Опи­сы­вать сам акт коро­на­ции я не буду. Хочу лишь отме­тить, что, когда вели­кий князь Сер­гей Алек­сан­дро­вич пере­да­вал импе­ра­то­ру брил­ли­ан­то­вую цепь Орде­на Андрея Пер­во­зван­но­го, она упа­ла на пол. Импе­ра­тор ока­ме­нел. Блед­ный и крайне взвол­но­ван­ный, с коро­ной на голо­ве и ски­пет­ром в руке, в длин­ной, сви­са­ю­щей с плеч гор­но­ста­е­вой ман­тии, он про­из­во­дил не импо­зант­ное, а ско­рее без­от­рад­ное впе­чат­ле­ние. Молясь, он под­нял голо­ву и, как во сне, гля­дел куда-то вдаль. Мне каза­лось по это­му взгля­ду, что он мыс­лен­но гово­рил: «У меня луч­шие наме­ре­ния, но я стою пред тобой, Гос­по­ди, слаб и мал, куда же заве­дёт меня моя судь­ба?» В это мгно­ве­ние меня потряс­ла одна мысль, от кото­рой я не мог отде­лать­ся: я поду­мал о Людо­ви­ке XVI [2].
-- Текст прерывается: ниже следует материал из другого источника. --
-- ==== Sys2Proof/Machine/LoadStore.lean ====
section
/-!
DEFINITION. Loads and stores (spec 05 R139 to R145, 04 R108 to R112). A load from the bristle's own SRAM completes in its
issue cycle; any other load leaves an outstanding record that LOAD_DATA_RETURN ends. Every store takes an entry of the
store buffer, which STORE_BUFFER_DRAIN empties in program order.
-/
namespace Sys2Proof
namespace Machine

/-- What a load writes: a general register with its extension, or a vector register. -/
inductive LoadKind where
  | scalar (size : Nat) (sign : Bool)
  | vector
deriving DecidableEq, Repr

/-- Bytes a load moves. -/
def LoadKind.size : LoadKind → Nat
  | .scalar n _ => n
  | .vector => 64

/-- Is it a vector load? -/
def LoadKind.isVec : LoadKind → Bool
  | .scalar _ _ => false
  | .vector => true

/-- The register key a load writes: rt, or 32 + rt for a vector register. -/
def LoadKind.key (k : LoadKind) (rt : Nat) : Nat := if k.isVec then 32 + rt else rt

/-- The register value of loaded bytes, sign- or zero-extended (R143). -/
def extend (size : Nat) (sign : Bool) (bs : List Byte) : Word64 :=
  if sign then BitVec.ofInt 64 (toSigned (8 * size) (leVal bs)) else BitVec.ofNat 64 (leVal bs)

/-- Puts loaded bytes into the register with a key. -/
def Bristle.putKey (br : Bristle) (key : Nat) (sign : Bool) (bs : List Byte) : Bristle :=
  if key < 32 then br.setG key (extend bs.length sign bs) else br.setV (key - 32) (BitVec.ofNat 512 (leVal bs))

/-- The outstanding record of a load at ea from outside the bristle's own SRAM: what it waits for in the store buffer (R25, R145), whether a
link that is down cuts its way (R44). A load into g0 writes nothing (R140). -/
def State.outLoad (s : State) (k : LoadKind) (b rt ea : Nat) : OutLoad :=
  let key := k.key rt
  let ends := [s.placeOf ea, s.placeOf (ea + k.size - 1)]
  { dest := if key = 0 then none else some key, addr := ea, size := k.size,
    sign := (match k with | .scalar _ sg => sg | .vector => false), bytes := [], served := false,
    behind := (ends.map (fun d => s.behindOf d (s.br b).sbuf)).foldl max 0, lost := ends.any (fun d => s.cut (b / 384) d) }

/-- A load, R139 to R143: illegal forms of R140; the checks of R141; local data in the issue cycle, usable three pipeline
cycles later (R102); other data when it returns (R103), none of it
from a die that has stopped issuing (R27). -/
def loadI (k : LoadKind) (w : Issue) (rt : Nat) (m : MemArg) (s : State) : State :=
  let n := k.size
  let legal := argOk m && (if k.isVec then vOk rt else gOk rt) && !(argWritesBack m && !k.isVec && rt == m.rb)
  s.issue w legal (argSrcs m) false (fun _ s =>
    let br := s.br w.b
    let ea := (argEa m br n).toNat
    match s.accessCause w.b ea n k.isVec false with
    | some c => (s, .trap c (ea % 2 ^ 48))
    | none =>
      let bub := if k.isVec && ea % 64 != 0 && ownSram w.b ea n then 1 else 0
      if ownSram w.b ea n then
        let r := s.sramLoad w.b ea n br.pcyc br.sbuf
        match r.2 with
        | none => (r.1, .trap 5 ea)
        | some bs =>
          let br := argWriteBack m br n
          let br := br.putKey (k.key rt) (match k with | .scalar _ sg => sg | .vector => false) bs
          let br := if k.key rt = 0 then br else { br with ready := smSet br.ready (k.key rt) (br.pcyc + 3) }
          (r.1.setBr w.b br, .fall bub)
      else if s.dieStopped (w.b / 384) then (s, .hold)
      else
        let l := s.outLoad k w.b rt ea
        let br' := (argWriteBack m br n).overtake (k.key rt)
        let s := s.setBr w.b { br' with loads := br'.loads ++ [l] }
        (if l.lost then s.emit (.report (s.fget BRS_CTL_SLICE w.b) .fabricLinkDown) else s, .fall 0))

/-- A store of bytes read from the bristle in the issue cycle: it holds while all eight entries are full (R144). -/
def storeI (n : Nat) (vec : Bool) (key : List Nat) (ok : Bool) (data : Bristle → List Byte) (w : Issue) (m : MemArg) (s : State) : State :=
  s.issue w (argOk m && ok) ((argSrcs m) ++ key) false (fun _ s =>
    let br := s.br w.b
    let ea := (argEa m br n).toNat
    match s.accessCause w.b ea n vec true with
    | some c => (s, .trap c (ea % 2 ^ 48))
    | none =>
      if br.sbuf.length ≥ 8 then (s, .hold)
      else
        let bub := if vec && ea % 64 != 0 && ownSram w.b ea n then 1 else 0
        let br' := argWriteBack m br n
        (s.setBr w.b { br' with sbuf := br'.sbuf ++ [.store ea (data br) br.pcyc] }, .fall bub))

/-- A scalar store of the low n bytes of rt. -/
def storeS (n : Nat) (w : Issue) (rt : Nat) (m : MemArg) (s : State) : State :=
  storeI n false [rt] (gOk rt) (fun br => leBytes n (br.g rt).toNat) w m s

/-- LB, R143. -/
def execLb (w : Issue) (rt : Nat) (m : MemArg) (s : State) : Host.Outcome State Fault Refusal := .next (loadI (.scalar 1 true) w rt m s)
/-- LBU, R143. -/
def execLbu (w : Issue) (rt : Nat) (m : MemArg) (s : State) : Host.Outcome State Fault Refusal := .next (loadI (.scalar 1 false) w rt m s)
/-- LH, R143. -/
def execLh (w : Issue) (rt : Nat) (m : MemArg) (s : State) : Host.Outcome State Fault Refusal := .next (loadI (.scalar 2 true) w rt m s)
/-- LHU, R143. -/
def execLhu (w : Issue) (rt : Nat) (m : MemArg) (s : State) : Host.Outcome State Fault Refusal := .next (loadI (.scalar 2 false) w rt m s)
/-- LW, R143. -/
def execLw (w : Issue) (rt : Nat) (m : MemArg) (s : State) : Host.Outcome State Fault Refusal := .next (loadI (.scalar 4 true) w rt m s)
/-- LWU, R143. -/
def execLwu (w : Issue) (rt : Nat) (m : MemArg) (s : State) : Host.Outcome State Fault Refusal := .next (loadI (.scalar 4 false) w rt m s)
/-- LD, R143. -/
def execLd (w : Issue) (rt : Nat) (m : MemArg) (s : State) : Host.Outcome State Fault Refusal := .next (loadI (.scalar 8 false) w rt m s)
/-- VLD, R143. -/
def execVld (w : Issue) (rt : Nat) (m : MemArg) (s : State) : Host.Outcome State Fault Refusal := .next (loadI .vector w rt m s)
/-- SB, R143. -/
def execSb (w : Issue) (rt : Nat) (m : MemArg) (s : State) : Host.Outcome State Fault Refusal := .next (storeS 1 w rt m s)
/-- SH, R143. -/
def execSh (w : Issue) (rt : Nat) (m : MemArg) (s : State) : Host.Outcome State Fault Refusal := .next (storeS 2 w rt m s)
/-- SW, R143. -/
def execSw (w : Issue) (rt : Nat) (m : MemArg) (s : State) : Host.Outcome State Fault Refusal := .next (storeS 4 w rt m s)
/-- SD, R143. -/
def execSd (w : Issue) (rt : Nat) (m : MemArg) (s : State) : Host.Outcome State Fault Refusal := .next (storeS 8 w rt m s)
/-- VST, R143. -/
def execVst (w : Issue) (rt : Nat) (m : MemArg) (s : State) : Host.Outcome State Fault Refusal :=
  .next (storeI 64 true [32 + rt] (vOk rt) (fun br => leBytes 64 (br.v rt).toNat) w m s)
/-- VSTA, R143: the visible lanes of the accumulator in the issue cycle. -/
def execVsta (w : Issue) (rt : Nat) (m : MemArg) (s : State) : Host.Outcome State Fault Refusal :=
  .next (storeI 64 true [] (aOk rt) (fun br => leBytes 64 (br.a rt).toNat) w m s)

end Machine
end Sys2Proof
end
Порт­рет импе­ра­то­ра Нико­лая II. Нико­лай Яш. 1896 год

Через три дня я на день поехал в Петер­бург и в зале ожи­да­ния встре­тил извест­но­го адво­ка­та Кораб­чев­ско­го, в ту пору чело­ве­ка весь­ма про­грес­сив­ных взгля­дов. Когда он спро­сил о моём общем впе­чат­ле­нии от коро­на­ци­он­ных тор­жеств, я живо рас­ска­зал ему о стран­ном виде­нии, под впе­чат­ле­ни­ем от кото­ро­го всё ещё нахо­жусь. Мы дол­го сто­я­ли в раз­ду­мьях и чуть не опоз­да­ли на поезд: он уже тро­нул­ся, когда мы запрыг­ну­ли в вагон.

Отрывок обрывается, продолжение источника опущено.